Interest in the race among Americans is at its lowest in nearly 20 years, according to an NBC poll. 64% say they are very involved, a drop of 13 percentage points compared to 2020. In a country where voting is not mandatory, this indifference is the central problem for both campaigns at the moment.

If only those who voted in the 2018, 2020 and 2022 elections are considered, for example, that is where the Democrat is 11 points ahead, according to a survey by the National Opinion Research Center (Norc). Conversely, Trump has an 18-point lead over those who could, but did not participate in any of the elections.

Just as important is where these people vote. In a total electorate of 161 million people, the next few months of campaigning will focus on the 26 million, or about 16%, who live in the six states where there is no clear allegiance to any party, known as the “pendulum”: Arizona, Georgia, Michigan, Nevada, Pennsylvania and Wisconsin.

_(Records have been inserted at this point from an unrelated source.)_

-- ==== Sys2Proof/Laws/Decode.lean ====
section
/-! SUPPORT. What the dispatch lookup and the operand reader can do (`30_encoding.md` R81, R87). -/

namespace Sys2Proof

/-- The lookup finds a row exactly by its whole opcode byte, an optional row only under `EXT_ALU_OPCODES`. -/
theorem Mnemonic.ofOpcode_eq_some {ext : Bool} {op : Byte} {m : Mnemonic} :
    Mnemonic.ofOpcode ext op = some m ↔ m.row.opcode = op ∧ (m.row.optional = true → ext = true) := by
  constructor
  · intro h
    have hp := List.find?_some h
    simp only [Bool.and_eq_true, beq_iff_eq, Bool.or_eq_true, Bool.not_eq_true'] at hp
    refine ⟨hp.1, fun ho => hp.2.resolve_right ?_⟩
    simp [ho]
  · rintro ⟨rfl, hext⟩
    cases m <;> cases ext <;> first | rfl | simp [Mnemonic.row] at hext

theorem Mnemonic.ofOpcode_eq_none {ext : Bool} {op : Byte} :
    Mnemonic.ofOpcode ext op = none ↔ ∀ m : Mnemonic, m.row.opcode = op → m.row.optional = true ∧ ext = false := by
  rw [Option.eq_none_iff_forall_ne_some]
  refine forall_congr' fun m => ?_
  rw [Ne, Mnemonic.ofOpcode_eq_some]
  cases m.row.optional <;> cases ext <;> simp

theorem takeOne_eq_ok {mk : Byte → Instr} {bs rest : List Byte} {i : Instr} :
    takeOne mk bs = .ok (i, rest) ↔ ∃ a, i = mk a ∧ bs = a :: rest := by
  cases bs with
  | nil => simp [takeOne]
  | cons a bs =>
    simp only [takeOne, Except.ok.injEq, Prod.mk.injEq, List.cons.injEq]
    constructor
    · rintro ⟨rfl, rfl⟩
      exact ⟨a, rfl, rfl, rfl⟩
    · rintro ⟨c, rfl, rfl, rfl⟩
      exact ⟨rfl, rfl⟩

theorem takeTwo_eq_ok {mk : Byte → Byte → Instr} {bs rest : List Byte} {i : Instr} :
    takeTwo mk bs = .ok (i, rest) ↔ ∃ a b, i = mk a b ∧ bs = a :: b :: rest := by
  match bs with
  | [] => simp [takeTwo]
  | [_] => simp [takeTwo]
  | a :: b :: bs =>
    simp only [takeTwo, Except.ok.injEq, Prod.mk.injEq, List.cons.injEq]
    constructor
    · rintro ⟨rfl, rfl⟩
      exact ⟨a, b, rfl, rfl, rfl, rfl⟩
    · rintro ⟨c, d, rfl, rfl, rfl, rfl⟩
      exact ⟨rfl, rfl⟩

/-- Reading a row's operands succeeds exactly on an instruction of that row followed by the rest. -/
theorem Mnemonic.parse_eq_ok {m : Mnemonic} {bs rest : List Byte} {i : Instr} :
    m.parse bs = .ok (i, rest) ↔ i.mnemonic = m ∧ bs = i.operandBytes ++ rest := by
  constructor
  · intro h
    cases m <;> simp only [Mnemonic.parse, takeOne_eq_ok, takeTwo_eq_ok, Except.ok.injEq, Prod.mk.injEq] at h <;>
      first
        | (obtain ⟨a, b, rfl, rfl⟩ := h; exact ⟨rfl, rfl⟩)
        | (obtain ⟨a, rfl, rfl⟩ := h; exact ⟨rfl, rfl⟩)
        | (obtain ⟨rfl, rfl⟩ := h; exact ⟨rfl, rfl⟩)
  · rintro ⟨rfl, rfl⟩
    cases i <;> rfl

/-- Reading a row's operands fails exactly when bytes it consumes are missing, and names the lowest of them. -/
theorem Mnemonic.parse_eq_error {m : Mnemonic} {bs : List Byte} {e : DecodeError} :
    m.parse bs = .error e ↔ bs.length + 1 < m.row.format.length ∧ e = .truncated (bs.length + 1) := by
  match bs with
  | [] => cases m <;> simp [Mnemonic.parse, takeOne, takeTwo, Mnemonic.row, Format.length, eq_comm]
  | [_] => cases m <;> simp [Mnemonic.parse, takeOne, takeTwo, Mnemonic.row, Format.length, eq_comm]
  | _ :: _ :: _ => cases m <;> simp [Mnemonic.parse, takeOne, takeTwo, Mnemonic.row, Format.length]

/-- An instruction's operand bytes and opcode make up its length. -/
theorem Instr.operandBytes_length (i : Instr) : i.operandBytes.length + 1 = i.length := by
  cases i <;> rfl

end Sys2Proof
end

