/-- An instruction records no lookahead fault: both lookahead reads are over before its handler runs. -/
theorem exec_kind_ne_lookahead {s t : State} {i : Instr} {r : StopRecord} (hs : s.stop = none)
    (h : exec i s = .next t) (hr : t.stop = some r) : r.kind ≠ some .lookahead := by
  obtain ⟨t', ht', heff⟩ := exec_effect i s
  obtain rfl : t' = t := Host.Outcome.next.inj (ht'.symm.trans h)
  rcases heff.stop_cases with hkeep | ⟨r', hr', hkind⟩
  · simp [hkeep, hs] at hr
  · obtain rfl : r' = r := Option.some.inj (hr'.symm.trans hr)
    rcases hkind with hk | hk | hk <;> simp [hk]

/-- R103 under `inert`: no step records a lookahead fault. -/
theorem step_inert_kind_ne_lookahead {s t : State} {r : StopRecord} (hs : s.stop = none)
    (hl : s.cfg.lookaheadOob = .inert) (h : step s = .next t) (hr : t.stop = some r) : r.kind ≠ some .lookahead := by
  obtain ⟨-, heff⟩ := step_next h
  cases heff with
  | fetchFault | unknown | operandFault =>
    cases hr
    simp [Condition.outOfBounds]
  | lookaheadFault _ _ hlf => simp [hl] at hlf
  | instr _ _ _ _ _ hexec => exact exec_kind_ne_lookahead hs hexec hr

/-- Settles O5: `look` gives its two answers by the policy, and only the fault answer reaches a stop record. -/
theorem lookaheadAbove255FollowsThePolicy : Obligations.LookaheadAbove255FollowsThePolicy := by
  refine ⟨fun s t ht hl => ?_, fun s r _ hs hl t h hr => step_inert_kind_ne_lookahead hs hl h hr,
    fun s op hr hl hpc hop => step_of_fetch_error hr (fetch_lookahead_fault hop hl hpc)⟩
  rw [look_inert s t hl, Memory.readAt_of_gt s.mem ht]

/-- A decoded row with too few bytes after its opcode is answered with the lowest missing offset
(`40_fetch_decode.md` R104). -/
theorem decode_opcode_truncated {ext : Bool} {m : Mnemonic} {bs : List Byte}
    (hext : m.row.optional = true → ext = true) (hlen : bs.length + 1 < m.row.format.length) :
    decode ext (m.row.opcode :: bs) = .error (.truncated (bs.length + 1)) := by
  simp only [decode, Mnemonic.ofOpcode_eq_some.mpr ⟨rfl, hext⟩]
  exact Mnemonic.parse_eq_error.mpr ⟨hlen, rfl⟩

/-- A fetch that reaches the end of Memory before the row's last byte is truncated at address 256. -/
theorem decode_fetchBytes_truncated {s : State} {m : Mnemonic} (hpc : s.pc.toNat ≤ 255)
    (hext : m.row.optional = true → s.cfg.extAluOpcodes = true) (hlen : 256 < s.pc.toNat + m.row.format.length) :
    decode s.cfg.extAluOpcodes (s.fetchBytes m.row.opcode) = .error (.truncated (256 - s.pc.toNat)) := by
  obtain ⟨-, hrow⟩ := Sys2Proof.Laws.EncodedLength.row_length m
  have hcount : (s.fetchBytes m.row.opcode).length = 256 - s.pc.toNat := by
    rw [fetchBytes_length s _ hpc]
    omega
  rw [State.fetchBytes, List.length_cons] at hcount
  rw [State.fetchBytes, decode_opcode_truncated hext (by omega), hcount]

/-- Settles O6: the decoder's truncated answer becomes the operand fault at 256. -/
theorem consumedOperandAbove255Faults : Obligations.ConsumedOperandAbove255Faults := by
  intro s m hr hl hop hext hlen
  have hpc := Memory.le_of_readAt hop
  have hend : s.pc.toNat + (256 - s.pc.toNat) = 256 := by omega
  rw [step_of_fetch hr hop (.inl hl), decode_fetchBytes_truncated hpc hext (by omega)]
  simp only [hend]
  rfl

/-- The rows of R109 with `a` as the one register operand, but LDI: each is a handler behind that one check. -/
theorem exec_oneReg : ∀ mk ∈ ([.prn, .push, .pop, .call, .jmp, .jeq, .jne, .not] : List (Byte → Instr)),
    ∀ (s : State) (a : Byte), ∃ handler, exec (mk a) s = withReg (mk a).opcode a s handler := by
  intro mk hmk s a
  fin_cases hmk <;> exact ⟨_, rfl⟩

/-- The rows of R109 with the two register operands `a` and `b`: each is a handler behind both checks. -/
theorem exec_twoRegs :
    ∀ mk ∈ ([.add, .mul, .cmp, .and, .or, .xor, .shl, .shr, .mod] : List (Byte → Byte → Instr)),
    ∀ (s : State) (a b : Byte), ∃ handler, exec (mk a b) s = withRegs (mk a b).opcode a b s handler := by
  intro mk hmk s a b
  fin_cases hmk <;> exact ⟨_, rfl⟩

/-- Settles O8: every row's check comes before its handler, so a bad byte raises in the state the handler would start
from; LDI's immediate, RET and HLT meet no check. -/
theorem registerOperandsAreChecked : Obligations.RegisterOperandsAreChecked := by
  refine ⟨fun mk hmk s a ha => ?_, fun s a imm ha => withReg_of_gt 0x82 s _ ha, fun mk hmk s a b hab => ?_,
    fun s t ra imm h => ?_, fun s t h => ?_, fun s t h => ?_⟩
  · obtain ⟨handler, h⟩ := exec_oneReg mk hmk s a
    exact h.trans (withReg_of_gt _ s handler ha)
  · obtain ⟨handler, h⟩ := exec_twoRegs mk hmk s a b
    exact h.trans (withRegs_of_gt _ s handler hab)
  · obtain rfl := Host.Outcome.next.inj ((exec_ldi s ra imm).symm.trans h)
    rfl
  · obtain rfl := Host.Outcome.next.inj ((exec_ret s).symm.trans h)
    rfl
  · obtain rfl := Host.Outcome.next.inj ((exec_hlt s).symm.trans h)
    rfl

end Sys2Proof.Machine
end

section
/-! The ALU instructions (`41_alu.md`): an operation with a result writes `x[ra]` and `pc` alone, so each statement turns on
what its `wrap8` or bitwise result is as a number; CMP writes `flag` and `pc` alone. -/

namespace Sys2Proof.Machine

/-- What a register write followed by the fixed increment does and leaves unchanged, at a `pc` the fetch check allows. -/
theorem setReg_advance_frame {s : State} {n : Nat} (hpc : s.pc.toNat ≤ 255) (hn : n ≤ 3) (ra : Fin 8) (v : Byte) :
    let t := (s.setReg ra v).advance n
    t.reg ra = v ∧ t.pc.toNat = s.pc.toNat + n ∧ KeepsRegsBut ra s t ∧ t.flag = s.flag ∧ t.out = s.out ∧
      KeepsMemory s t ∧ KeepsRun s t := by
  have hkeep : KeepsRegsBut ra s ((s.setReg ra v).advance n) := fun q hq => by simp [hq]
  exact ⟨by simp, State.advance_pc_toNat (s.setReg ra v) n hpc hn, hkeep, rfl, rfl, fun _ => rfl, rfl, rfl, rfl⟩

/-- A two-register instruction that writes the byte `res` of its two registers to `reg_a` has the shape `AluTwoWrites`,
for the number function that `res` computes. -/
theorem aluTwoWrites_of_exec {mk : Byte → Byte → Instr} {opcode : Byte} {f : Nat → Nat → Nat} {ok : Nat → Prop}
    (res : Byte → Byte → Byte) (hencode : ∀ a b, encode (mk a b) = [opcode, a, b])
    (hexec : ∀ (s : State) (ra rb : Fin 8), ok (s.reg rb).toNat →
      exec (mk (regByte ra) (regByte rb)) s = .next ((s.setReg ra (res (s.reg ra) (s.reg rb))).advance 3))
    (hres : ∀ x y : Byte, ok y.toNat → (res x y).toNat = f x.toNat y.toNat) : AluTwoWrites mk opcode f ok := by
  intro s ra rb hpc hok
  obtain ⟨hreg, hframe⟩ := setReg_advance_frame hpc le_rfl ra (res (s.reg ra) (s.reg rb))
  exact ⟨hencode _ _, _, hexec s ra rb hok, (congrArg BitVec.toNat hreg).trans (hres _ _ hok), hframe⟩

/-- Settles O32: the result is `wrap8` of the sum. -/
theorem addWritesTheWrappedSum : Obligations.AddWritesTheWrappedSum :=
  aluTwoWrites_of_exec (fun x y => wrap8 (x.toNat + y.toNat)) (fun _ _ => rfl) (fun s ra rb _ => exec_add s ra rb)
    fun _ _ _ => wrap8_toNat _

/-- Settles O33: the result is `wrap8` of the product. -/
theorem mulWritesTheLowByteOfTheProduct : Obligations.MulWritesTheLowByteOfTheProduct :=
  aluTwoWrites_of_exec (fun x y => wrap8 (x.toNat * y.toNat)) (fun _ _ => rfl) (fun s ra rb _ => exec_mul s ra rb)
    fun _ _ _ => wrap8_toNat _

/-- Settles O34: the bitwise operations on bytes are the bitwise operations on their values. -/
theorem andOrXorWriteTheBitwiseResult : Obligations.AndOrXorWriteTheBitwiseResult :=
  ⟨aluTwoWrites_of_exec (· &&& ·) (fun _ _ => rfl) (fun s ra rb _ => exec_and s ra rb) fun x y _ => BitVec.toNat_and x y,
    aluTwoWrites_of_exec (· ||| ·) (fun _ _ => rfl) (fun s ra rb _ => exec_or s ra rb) fun x y _ => BitVec.toNat_or x y,
    aluTwoWrites_of_exec (· ^^^ ·) (fun _ _ => rfl) (fun s ra rb _ => exec_xor s ra rb) fun x y _ => BitVec.toNat_xor x y⟩

/-- R139: a left shift by 8 or more leaves no bit within the byte. -/
theorem wrap8_shl_toNat (x n : Nat) : (wrap8 (x * 2 ^ n)).toNat = if n < 8 then (x * 2 ^ n) % 256 else 0 := by
  rw [wrap8_toNat]
  split
  case isTrue => rfl
  case isFalse h =>
    have hdvd : 2 ^ 8 ∣ 2 ^ n := pow_dvd_pow 2 (Nat.le_of_not_lt h)
    exact Nat.mod_eq_zero_of_dvd (hdvd.mul_left x)

/-- Settles O35: the count is the whole second byte. -/
theorem shlShiftsByTheWholeByte : Obligations.ShlShiftsByTheWholeByte :=
  aluTwoWrites_of_exec (fun x y => wrap8 (x.toNat * 2 ^ y.toNat)) (fun _ _ => rfl) (fun s ra rb _ => exec_shl s ra rb)
    fun _ _ _ => wrap8_shl_toNat _ _

/-- R140: a logical right shift of a byte needs no narrowing, and one by 8 or more gives 0. -/
theorem wrap8_shr_toNat (x : Byte) (n : Nat) :
    (wrap8 (x.toNat / 2 ^ n)).toNat = if n < 8 then x.toNat / 2 ^ n else 0 := by
  have hlt : x.toNat / 2 ^ n < 256 := (Nat.div_le_self _ _).trans_lt x.isLt
  rw [wrap8_toNat, Nat.mod_eq_of_lt hlt]
  split
  case isTrue => rfl
  case isFalse h =>
    have hpow : 2 ^ 8 ≤ 2 ^ n := Nat.pow_le_pow_right (by decide) (Nat.le_of_not_lt h)
    exact Nat.div_eq_of_lt (x.isLt.trans_le hpow)

/-- Settles O36: the count is the whole second byte. -/
theorem shrShiftsByTheWholeByte : Obligations.ShrShiftsByTheWholeByte :=
  aluTwoWrites_of_exec (fun x y => wrap8 (x.toNat / 2 ^ y.toNat)) (fun _ _ => rfl) (fun s ra rb _ => exec_shr s ra rb)
    fun x _ _ => wrap8_shr_toNat x _

/-- R141: the remainder of a byte is a byte, so nothing is narrowed. -/
theorem wrap8_mod_toNat (x : Byte) (n : Nat) : (wrap8 (x.toNat % n)).toNat = x.toNat % n := by
  have hlt : x.toNat % n < 256 := (Nat.mod_le _ _).trans_lt x.isLt
  rw [wrap8_toNat, Nat.mod_eq_of_lt hlt]

/-- Settles O37: a divisor other than 0 gives the remainder, and a divisor of 0 raises. -/
theorem modWritesTheRemainderOrFaults : Obligations.ModWritesTheRemainderOrFaults :=
  ⟨aluTwoWrites_of_exec (fun x y => wrap8 (x.toNat % y.toNat)) (fun _ _ => rfl) exec_mod fun x _ _ => wrap8_mod_toNat x _,
    exec_mod_zero⟩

Running on the outside is North Carolina. Although Democrats haven’t won the state since 2008, they have never been more hopeful about an upset than they are now.

In the average of national voting intentions from the research aggregator Real Clear Politics, Trump appears numerically ahead (46.6% to 45.1%). If only the six (or seven) states actually in dispute are taken into account, the score favors the Republican even more (47.9% to 44.7%). These polls, however, consider the total number of voters eligible to vote – and many will likely stay home on November 5th.

The main reasons for greater support for Trump are dissatisfaction with Biden’s performance in the economy, although the numbers are not exactly bad, and in immigration. Even among Democrats, but especially among independents, the record flow of irregular arrivals across the southern border is a concern.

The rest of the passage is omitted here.